Brief:
Write out exactly the lines below that run from the one containing "d i v).jtag = s.jtag := rfl" through the one containing "namespace Sys2Proof.Machine", both included, with no other lines.

Stored items
= Beginning of Section =
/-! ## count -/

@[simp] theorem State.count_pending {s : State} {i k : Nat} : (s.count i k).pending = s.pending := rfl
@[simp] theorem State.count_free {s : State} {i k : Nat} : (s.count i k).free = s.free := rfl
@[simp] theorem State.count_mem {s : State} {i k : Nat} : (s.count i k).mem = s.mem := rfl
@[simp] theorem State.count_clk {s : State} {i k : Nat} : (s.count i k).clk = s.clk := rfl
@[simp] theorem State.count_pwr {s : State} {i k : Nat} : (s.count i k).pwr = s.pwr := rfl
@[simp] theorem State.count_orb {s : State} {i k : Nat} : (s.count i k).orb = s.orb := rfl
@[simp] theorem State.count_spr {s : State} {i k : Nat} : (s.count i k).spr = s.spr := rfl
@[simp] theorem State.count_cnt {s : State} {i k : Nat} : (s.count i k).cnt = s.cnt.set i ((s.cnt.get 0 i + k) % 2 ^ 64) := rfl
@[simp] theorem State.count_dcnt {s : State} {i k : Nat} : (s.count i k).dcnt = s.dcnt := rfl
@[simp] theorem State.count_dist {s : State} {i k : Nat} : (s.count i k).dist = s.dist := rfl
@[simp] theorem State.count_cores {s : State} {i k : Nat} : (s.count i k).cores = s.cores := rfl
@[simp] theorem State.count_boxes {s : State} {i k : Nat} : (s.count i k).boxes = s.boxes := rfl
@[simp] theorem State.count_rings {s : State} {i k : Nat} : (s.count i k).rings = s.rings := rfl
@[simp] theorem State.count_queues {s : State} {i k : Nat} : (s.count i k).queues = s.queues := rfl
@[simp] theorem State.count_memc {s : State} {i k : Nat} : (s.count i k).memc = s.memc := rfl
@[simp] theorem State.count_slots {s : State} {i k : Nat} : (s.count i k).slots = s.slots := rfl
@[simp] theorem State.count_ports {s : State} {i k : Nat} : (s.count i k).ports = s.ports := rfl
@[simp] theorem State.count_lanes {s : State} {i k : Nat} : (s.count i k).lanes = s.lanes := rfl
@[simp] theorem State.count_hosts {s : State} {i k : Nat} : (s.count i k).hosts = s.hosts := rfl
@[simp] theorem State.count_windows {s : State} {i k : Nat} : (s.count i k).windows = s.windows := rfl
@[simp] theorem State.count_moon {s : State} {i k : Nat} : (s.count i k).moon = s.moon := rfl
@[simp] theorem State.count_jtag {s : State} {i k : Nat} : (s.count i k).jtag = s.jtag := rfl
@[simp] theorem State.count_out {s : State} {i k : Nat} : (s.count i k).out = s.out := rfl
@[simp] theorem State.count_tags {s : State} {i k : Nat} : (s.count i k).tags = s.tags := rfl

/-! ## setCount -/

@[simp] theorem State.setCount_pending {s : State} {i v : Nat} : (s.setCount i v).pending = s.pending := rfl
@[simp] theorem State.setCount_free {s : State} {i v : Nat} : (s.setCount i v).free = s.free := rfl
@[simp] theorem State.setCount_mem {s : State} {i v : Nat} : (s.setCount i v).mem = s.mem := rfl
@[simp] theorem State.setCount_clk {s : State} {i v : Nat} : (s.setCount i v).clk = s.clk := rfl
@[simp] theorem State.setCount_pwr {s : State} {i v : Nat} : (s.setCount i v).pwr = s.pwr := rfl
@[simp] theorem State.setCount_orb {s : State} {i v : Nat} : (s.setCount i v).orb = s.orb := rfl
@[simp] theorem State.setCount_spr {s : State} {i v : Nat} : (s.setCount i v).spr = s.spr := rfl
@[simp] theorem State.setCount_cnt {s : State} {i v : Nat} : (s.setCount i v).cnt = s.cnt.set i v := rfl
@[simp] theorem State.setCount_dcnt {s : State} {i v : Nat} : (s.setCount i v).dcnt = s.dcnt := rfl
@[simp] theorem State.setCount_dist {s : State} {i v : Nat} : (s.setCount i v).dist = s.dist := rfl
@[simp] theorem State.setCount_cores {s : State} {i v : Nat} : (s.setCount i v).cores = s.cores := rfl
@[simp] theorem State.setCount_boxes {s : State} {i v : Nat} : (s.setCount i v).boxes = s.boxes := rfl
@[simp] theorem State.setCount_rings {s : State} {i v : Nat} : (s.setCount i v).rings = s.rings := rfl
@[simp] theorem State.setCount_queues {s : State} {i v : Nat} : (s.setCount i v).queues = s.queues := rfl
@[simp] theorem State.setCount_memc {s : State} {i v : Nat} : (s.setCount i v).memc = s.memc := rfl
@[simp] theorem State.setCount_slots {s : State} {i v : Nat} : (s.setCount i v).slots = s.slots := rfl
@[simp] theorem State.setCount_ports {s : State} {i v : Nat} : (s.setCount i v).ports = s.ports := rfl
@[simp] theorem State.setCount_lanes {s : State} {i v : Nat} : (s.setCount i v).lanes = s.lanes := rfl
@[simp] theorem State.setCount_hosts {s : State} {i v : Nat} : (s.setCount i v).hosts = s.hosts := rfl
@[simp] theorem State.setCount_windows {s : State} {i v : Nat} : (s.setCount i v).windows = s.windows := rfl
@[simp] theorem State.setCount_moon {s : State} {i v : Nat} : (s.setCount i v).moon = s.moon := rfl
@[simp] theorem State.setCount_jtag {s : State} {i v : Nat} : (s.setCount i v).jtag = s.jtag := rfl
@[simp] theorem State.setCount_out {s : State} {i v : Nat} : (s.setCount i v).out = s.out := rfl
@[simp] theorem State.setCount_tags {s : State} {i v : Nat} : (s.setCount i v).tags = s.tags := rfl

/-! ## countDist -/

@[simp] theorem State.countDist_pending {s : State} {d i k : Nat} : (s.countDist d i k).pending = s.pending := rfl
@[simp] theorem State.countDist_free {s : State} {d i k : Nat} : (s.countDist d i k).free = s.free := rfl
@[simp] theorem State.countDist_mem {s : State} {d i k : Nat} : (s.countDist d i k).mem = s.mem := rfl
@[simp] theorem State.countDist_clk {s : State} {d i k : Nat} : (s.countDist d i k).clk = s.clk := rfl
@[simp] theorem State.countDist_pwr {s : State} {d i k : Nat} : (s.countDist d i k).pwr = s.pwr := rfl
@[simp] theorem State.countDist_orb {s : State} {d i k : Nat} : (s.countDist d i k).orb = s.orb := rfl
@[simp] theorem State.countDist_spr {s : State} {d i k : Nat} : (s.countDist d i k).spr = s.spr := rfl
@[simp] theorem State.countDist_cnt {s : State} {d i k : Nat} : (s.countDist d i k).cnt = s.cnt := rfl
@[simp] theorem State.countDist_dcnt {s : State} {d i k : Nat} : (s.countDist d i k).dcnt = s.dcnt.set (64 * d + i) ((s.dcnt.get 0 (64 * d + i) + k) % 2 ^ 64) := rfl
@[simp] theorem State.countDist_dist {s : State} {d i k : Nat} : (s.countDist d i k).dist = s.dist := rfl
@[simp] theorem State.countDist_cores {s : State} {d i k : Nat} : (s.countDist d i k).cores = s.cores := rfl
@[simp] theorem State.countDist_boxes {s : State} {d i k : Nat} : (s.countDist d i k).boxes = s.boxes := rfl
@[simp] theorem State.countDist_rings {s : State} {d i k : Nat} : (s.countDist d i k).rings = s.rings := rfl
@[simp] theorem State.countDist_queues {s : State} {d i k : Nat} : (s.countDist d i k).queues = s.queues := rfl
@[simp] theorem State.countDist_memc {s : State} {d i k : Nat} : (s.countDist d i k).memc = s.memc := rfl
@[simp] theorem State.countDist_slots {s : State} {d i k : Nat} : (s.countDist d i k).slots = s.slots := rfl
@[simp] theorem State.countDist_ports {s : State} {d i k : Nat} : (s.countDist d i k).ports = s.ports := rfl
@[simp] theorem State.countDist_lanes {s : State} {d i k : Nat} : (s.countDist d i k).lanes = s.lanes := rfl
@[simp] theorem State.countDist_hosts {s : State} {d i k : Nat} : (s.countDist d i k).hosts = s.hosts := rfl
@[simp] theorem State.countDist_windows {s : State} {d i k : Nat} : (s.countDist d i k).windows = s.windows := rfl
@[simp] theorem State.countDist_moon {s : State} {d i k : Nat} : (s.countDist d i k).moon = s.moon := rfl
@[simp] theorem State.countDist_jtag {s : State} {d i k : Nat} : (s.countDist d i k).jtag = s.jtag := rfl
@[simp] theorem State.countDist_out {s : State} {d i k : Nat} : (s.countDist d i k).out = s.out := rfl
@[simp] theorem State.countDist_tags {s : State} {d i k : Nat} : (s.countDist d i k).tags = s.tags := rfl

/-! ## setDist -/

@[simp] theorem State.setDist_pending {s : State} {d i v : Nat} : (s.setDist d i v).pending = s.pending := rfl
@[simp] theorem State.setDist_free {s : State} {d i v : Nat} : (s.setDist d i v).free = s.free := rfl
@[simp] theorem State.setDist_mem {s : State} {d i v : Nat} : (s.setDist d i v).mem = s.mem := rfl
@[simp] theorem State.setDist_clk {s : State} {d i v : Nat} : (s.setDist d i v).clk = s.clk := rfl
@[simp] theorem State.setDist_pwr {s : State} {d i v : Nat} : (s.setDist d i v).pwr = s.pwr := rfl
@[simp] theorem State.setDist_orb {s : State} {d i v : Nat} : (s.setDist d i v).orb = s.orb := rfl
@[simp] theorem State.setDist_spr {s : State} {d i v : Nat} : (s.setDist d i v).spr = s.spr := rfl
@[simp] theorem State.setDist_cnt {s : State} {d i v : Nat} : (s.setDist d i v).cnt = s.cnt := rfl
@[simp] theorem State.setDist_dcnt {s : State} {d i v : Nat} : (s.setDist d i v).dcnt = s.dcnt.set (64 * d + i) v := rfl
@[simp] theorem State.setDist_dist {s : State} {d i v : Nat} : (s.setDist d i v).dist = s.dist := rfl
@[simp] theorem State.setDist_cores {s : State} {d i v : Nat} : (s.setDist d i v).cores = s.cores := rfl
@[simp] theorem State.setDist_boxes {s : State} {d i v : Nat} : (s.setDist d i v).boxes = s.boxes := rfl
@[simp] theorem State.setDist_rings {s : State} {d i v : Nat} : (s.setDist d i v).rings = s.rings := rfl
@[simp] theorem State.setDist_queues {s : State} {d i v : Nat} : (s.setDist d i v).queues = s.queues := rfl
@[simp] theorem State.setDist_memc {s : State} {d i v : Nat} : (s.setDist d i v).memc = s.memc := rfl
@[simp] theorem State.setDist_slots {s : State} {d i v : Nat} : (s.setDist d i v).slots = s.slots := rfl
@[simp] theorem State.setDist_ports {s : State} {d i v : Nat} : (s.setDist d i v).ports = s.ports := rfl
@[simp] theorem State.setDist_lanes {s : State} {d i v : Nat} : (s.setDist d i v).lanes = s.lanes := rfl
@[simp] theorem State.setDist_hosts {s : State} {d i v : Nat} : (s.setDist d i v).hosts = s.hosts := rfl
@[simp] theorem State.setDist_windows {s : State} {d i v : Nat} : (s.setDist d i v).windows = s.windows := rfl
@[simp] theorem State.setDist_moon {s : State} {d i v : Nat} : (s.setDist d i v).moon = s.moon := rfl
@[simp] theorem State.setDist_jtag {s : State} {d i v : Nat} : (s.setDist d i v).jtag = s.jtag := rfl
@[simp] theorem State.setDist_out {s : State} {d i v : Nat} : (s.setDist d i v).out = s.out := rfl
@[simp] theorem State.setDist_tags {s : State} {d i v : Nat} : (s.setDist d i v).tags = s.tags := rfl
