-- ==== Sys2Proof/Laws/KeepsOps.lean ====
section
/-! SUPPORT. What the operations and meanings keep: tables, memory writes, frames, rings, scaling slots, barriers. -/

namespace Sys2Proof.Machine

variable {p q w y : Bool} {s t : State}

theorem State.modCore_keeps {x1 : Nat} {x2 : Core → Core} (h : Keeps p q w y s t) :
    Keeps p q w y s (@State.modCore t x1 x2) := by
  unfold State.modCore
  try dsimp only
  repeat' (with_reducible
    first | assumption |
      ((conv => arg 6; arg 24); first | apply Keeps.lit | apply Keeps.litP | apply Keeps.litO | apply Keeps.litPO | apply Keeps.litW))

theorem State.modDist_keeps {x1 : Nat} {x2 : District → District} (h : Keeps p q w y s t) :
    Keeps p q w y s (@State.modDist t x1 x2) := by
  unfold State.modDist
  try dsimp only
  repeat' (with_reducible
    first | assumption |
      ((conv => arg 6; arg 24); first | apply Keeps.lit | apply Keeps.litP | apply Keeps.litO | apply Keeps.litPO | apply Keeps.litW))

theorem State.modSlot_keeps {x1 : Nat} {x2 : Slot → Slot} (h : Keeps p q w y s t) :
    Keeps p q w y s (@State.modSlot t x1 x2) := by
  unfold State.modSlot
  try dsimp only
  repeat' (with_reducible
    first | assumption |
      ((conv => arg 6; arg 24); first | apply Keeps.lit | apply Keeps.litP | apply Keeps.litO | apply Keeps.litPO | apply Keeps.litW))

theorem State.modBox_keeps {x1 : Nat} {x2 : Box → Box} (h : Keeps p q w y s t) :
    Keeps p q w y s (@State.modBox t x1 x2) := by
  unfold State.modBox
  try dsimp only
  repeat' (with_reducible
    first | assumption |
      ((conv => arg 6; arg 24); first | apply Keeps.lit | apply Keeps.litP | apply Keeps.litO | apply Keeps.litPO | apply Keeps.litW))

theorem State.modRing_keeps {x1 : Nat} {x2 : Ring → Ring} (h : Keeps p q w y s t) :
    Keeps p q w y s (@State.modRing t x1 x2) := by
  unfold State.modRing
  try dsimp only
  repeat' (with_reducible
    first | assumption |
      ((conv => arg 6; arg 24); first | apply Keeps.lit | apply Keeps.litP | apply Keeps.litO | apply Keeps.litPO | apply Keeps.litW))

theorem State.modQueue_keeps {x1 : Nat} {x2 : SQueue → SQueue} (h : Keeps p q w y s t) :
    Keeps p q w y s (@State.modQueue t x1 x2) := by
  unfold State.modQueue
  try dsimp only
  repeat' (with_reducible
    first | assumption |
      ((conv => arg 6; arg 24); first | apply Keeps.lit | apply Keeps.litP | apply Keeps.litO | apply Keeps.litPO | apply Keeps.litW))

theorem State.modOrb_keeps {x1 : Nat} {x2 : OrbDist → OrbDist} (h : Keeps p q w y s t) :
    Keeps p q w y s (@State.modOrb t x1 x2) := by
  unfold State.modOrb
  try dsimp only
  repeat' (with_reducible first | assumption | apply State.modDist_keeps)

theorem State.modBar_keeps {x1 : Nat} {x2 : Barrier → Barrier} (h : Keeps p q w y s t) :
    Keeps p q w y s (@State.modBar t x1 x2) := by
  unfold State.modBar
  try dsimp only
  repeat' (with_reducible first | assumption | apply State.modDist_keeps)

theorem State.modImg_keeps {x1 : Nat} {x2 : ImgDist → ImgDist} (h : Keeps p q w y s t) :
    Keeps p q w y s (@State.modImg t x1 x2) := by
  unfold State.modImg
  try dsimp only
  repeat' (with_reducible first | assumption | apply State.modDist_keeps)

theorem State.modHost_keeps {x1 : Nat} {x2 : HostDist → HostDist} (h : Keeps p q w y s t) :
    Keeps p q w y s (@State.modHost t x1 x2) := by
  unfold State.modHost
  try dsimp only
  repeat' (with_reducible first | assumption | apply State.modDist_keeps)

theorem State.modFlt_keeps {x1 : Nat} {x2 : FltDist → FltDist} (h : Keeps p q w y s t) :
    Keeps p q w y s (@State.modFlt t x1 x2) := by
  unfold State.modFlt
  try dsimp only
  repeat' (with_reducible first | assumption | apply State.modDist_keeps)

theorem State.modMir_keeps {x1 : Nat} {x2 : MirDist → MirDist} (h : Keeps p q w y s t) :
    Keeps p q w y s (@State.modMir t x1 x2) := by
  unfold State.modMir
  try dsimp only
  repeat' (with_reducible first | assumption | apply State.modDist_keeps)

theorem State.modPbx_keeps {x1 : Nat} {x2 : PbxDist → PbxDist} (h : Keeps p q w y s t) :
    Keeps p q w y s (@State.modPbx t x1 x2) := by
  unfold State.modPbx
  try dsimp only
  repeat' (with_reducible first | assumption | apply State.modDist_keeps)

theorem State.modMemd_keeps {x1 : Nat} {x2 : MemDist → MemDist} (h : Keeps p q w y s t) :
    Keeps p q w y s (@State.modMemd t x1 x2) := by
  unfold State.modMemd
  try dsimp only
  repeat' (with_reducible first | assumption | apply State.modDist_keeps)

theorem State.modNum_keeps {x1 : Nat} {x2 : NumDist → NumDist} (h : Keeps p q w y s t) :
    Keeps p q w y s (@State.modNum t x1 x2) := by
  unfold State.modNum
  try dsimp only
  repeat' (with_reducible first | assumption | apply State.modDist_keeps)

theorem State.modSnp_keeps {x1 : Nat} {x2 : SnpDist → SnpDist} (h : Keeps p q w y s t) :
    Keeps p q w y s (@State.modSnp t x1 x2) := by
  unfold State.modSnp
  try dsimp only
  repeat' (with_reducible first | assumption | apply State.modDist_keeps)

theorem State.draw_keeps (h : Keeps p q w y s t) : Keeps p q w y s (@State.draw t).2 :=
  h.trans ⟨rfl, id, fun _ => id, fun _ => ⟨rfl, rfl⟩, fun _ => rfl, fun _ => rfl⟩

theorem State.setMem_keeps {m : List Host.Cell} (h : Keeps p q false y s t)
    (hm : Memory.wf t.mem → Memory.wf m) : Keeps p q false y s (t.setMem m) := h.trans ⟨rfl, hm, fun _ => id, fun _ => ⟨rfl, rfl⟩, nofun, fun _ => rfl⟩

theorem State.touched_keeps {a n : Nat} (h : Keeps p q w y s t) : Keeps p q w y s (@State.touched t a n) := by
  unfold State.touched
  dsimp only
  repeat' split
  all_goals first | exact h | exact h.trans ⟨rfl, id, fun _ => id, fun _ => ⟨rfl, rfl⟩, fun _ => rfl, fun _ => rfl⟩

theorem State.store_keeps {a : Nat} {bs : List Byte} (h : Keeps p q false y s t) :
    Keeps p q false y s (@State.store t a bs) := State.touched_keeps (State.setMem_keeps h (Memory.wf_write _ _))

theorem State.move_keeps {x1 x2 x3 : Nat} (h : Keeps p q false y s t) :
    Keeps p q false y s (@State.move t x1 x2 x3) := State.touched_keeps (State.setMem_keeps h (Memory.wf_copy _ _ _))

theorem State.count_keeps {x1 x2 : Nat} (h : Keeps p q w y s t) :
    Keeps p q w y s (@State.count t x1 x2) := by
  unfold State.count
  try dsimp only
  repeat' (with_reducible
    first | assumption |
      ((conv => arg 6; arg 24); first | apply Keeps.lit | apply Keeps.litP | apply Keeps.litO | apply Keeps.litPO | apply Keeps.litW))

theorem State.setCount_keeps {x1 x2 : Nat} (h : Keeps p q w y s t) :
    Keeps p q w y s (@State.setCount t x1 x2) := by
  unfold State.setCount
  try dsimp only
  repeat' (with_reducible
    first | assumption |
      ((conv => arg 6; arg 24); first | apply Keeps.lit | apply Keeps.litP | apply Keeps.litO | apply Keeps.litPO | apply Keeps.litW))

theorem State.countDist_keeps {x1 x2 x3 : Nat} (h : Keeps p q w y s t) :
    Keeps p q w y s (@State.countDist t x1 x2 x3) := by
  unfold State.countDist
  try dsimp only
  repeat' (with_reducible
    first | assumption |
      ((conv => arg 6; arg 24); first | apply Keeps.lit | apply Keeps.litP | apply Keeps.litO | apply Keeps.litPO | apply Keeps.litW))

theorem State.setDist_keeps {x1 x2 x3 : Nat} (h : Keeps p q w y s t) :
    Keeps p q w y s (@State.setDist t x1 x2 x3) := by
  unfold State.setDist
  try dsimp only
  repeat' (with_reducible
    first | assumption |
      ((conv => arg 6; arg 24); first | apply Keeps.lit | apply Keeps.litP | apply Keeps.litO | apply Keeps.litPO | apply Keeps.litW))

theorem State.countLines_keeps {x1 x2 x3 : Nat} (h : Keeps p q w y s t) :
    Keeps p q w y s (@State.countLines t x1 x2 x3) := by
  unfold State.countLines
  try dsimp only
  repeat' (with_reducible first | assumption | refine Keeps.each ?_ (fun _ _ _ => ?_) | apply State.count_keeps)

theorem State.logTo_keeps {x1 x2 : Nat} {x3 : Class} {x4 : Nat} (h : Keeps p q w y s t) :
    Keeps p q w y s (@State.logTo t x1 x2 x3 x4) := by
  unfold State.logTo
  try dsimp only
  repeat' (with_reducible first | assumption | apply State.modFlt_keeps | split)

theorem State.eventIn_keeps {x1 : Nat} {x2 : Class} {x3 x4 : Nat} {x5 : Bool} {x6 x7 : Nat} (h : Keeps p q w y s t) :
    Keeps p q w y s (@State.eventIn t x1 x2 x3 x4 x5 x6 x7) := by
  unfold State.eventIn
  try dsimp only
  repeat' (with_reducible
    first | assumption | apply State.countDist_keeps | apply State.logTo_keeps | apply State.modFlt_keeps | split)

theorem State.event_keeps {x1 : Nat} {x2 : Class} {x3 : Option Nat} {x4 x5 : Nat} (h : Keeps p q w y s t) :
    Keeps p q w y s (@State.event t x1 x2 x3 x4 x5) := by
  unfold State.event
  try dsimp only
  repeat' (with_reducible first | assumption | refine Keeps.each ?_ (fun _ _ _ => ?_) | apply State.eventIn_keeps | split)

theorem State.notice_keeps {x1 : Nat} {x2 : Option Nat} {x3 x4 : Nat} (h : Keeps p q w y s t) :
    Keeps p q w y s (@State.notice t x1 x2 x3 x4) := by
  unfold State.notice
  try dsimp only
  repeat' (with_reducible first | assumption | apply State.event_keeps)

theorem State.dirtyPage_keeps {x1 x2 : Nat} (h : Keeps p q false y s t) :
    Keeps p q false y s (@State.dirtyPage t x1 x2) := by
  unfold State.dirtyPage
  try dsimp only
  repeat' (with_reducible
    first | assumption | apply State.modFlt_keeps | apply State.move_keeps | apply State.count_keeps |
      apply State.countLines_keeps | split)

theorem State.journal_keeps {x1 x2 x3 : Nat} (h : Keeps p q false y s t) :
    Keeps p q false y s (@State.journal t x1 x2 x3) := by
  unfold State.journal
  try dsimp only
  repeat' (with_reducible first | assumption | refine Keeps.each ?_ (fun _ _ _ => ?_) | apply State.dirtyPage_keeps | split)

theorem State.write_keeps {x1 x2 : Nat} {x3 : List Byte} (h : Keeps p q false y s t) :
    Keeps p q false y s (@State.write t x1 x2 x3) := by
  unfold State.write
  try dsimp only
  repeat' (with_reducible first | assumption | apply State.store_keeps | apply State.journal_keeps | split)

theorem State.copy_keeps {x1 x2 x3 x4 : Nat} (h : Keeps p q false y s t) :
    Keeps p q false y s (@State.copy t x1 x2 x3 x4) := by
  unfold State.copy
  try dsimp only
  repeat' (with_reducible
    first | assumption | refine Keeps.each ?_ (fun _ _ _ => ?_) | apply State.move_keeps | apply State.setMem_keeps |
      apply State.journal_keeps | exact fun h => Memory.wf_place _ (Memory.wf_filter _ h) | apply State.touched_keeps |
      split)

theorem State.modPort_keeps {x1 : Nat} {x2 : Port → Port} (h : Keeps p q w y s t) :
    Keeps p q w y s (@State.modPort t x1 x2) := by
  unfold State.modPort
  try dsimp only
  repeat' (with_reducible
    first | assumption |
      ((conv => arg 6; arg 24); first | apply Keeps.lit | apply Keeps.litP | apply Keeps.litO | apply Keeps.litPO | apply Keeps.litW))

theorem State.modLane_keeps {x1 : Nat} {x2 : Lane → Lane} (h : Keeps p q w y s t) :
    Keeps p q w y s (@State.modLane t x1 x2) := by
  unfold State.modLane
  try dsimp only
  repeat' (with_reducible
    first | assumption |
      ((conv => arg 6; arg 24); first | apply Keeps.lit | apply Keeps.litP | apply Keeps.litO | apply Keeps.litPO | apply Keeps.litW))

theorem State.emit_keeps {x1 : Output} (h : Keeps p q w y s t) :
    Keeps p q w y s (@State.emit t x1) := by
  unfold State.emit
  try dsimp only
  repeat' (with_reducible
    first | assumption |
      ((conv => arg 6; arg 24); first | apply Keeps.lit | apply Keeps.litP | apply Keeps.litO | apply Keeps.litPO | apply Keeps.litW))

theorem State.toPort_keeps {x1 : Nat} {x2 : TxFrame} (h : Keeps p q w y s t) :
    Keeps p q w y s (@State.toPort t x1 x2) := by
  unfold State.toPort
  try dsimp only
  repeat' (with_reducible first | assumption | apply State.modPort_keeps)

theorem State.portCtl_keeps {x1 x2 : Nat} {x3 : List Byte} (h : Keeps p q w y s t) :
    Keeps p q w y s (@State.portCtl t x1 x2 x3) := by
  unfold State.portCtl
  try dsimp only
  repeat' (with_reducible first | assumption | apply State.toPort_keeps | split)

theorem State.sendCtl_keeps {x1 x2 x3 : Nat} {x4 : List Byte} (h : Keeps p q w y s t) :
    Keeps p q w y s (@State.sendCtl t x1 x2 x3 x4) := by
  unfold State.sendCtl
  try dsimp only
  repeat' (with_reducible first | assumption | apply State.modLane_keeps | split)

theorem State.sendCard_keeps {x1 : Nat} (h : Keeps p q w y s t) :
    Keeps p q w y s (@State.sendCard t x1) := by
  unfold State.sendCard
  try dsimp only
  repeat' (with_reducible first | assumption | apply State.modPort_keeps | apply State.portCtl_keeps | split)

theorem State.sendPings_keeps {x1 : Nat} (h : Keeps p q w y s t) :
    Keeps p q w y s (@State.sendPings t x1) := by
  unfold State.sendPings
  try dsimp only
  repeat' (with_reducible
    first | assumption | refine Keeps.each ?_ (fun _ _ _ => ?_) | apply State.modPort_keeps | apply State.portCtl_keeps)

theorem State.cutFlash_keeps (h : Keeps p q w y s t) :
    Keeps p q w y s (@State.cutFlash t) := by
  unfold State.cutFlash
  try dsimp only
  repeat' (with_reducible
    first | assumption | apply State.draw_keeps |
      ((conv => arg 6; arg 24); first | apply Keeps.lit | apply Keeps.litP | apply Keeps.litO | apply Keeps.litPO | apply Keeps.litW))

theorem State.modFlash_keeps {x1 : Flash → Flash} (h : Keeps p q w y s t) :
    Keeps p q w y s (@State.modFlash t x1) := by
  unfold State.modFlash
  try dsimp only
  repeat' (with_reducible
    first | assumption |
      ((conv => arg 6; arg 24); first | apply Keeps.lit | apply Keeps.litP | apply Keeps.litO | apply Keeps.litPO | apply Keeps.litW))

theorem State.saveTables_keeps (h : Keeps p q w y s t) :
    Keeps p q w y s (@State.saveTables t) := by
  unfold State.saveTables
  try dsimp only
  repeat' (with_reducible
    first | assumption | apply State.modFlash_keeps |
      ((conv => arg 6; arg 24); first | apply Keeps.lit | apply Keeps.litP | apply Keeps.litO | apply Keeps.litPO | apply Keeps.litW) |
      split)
= End of Section =
Your solution:
@[simp] theorem State.setDist_jtag {s : State} {d i v : Nat} : (s.setDist d i v).jtag = s.jtag := rfl
@[simp] theorem State.setDist_out {s : State} {d i v : Nat} : (s.setDist d i v).out = s.out := rfl
@[simp] theorem State.setDist_tags {s : State} {d i v : Nat} : (s.setDist d i v).tags = s.tags := rfl
-- ==== Sys2Proof/Laws/KeepsOps.lean ====
section
/-! SUPPORT. What the operations and meanings keep: tables, memory writes, frames, rings, scaling slots, barriers. -/

namespace Sys2Proof.Machine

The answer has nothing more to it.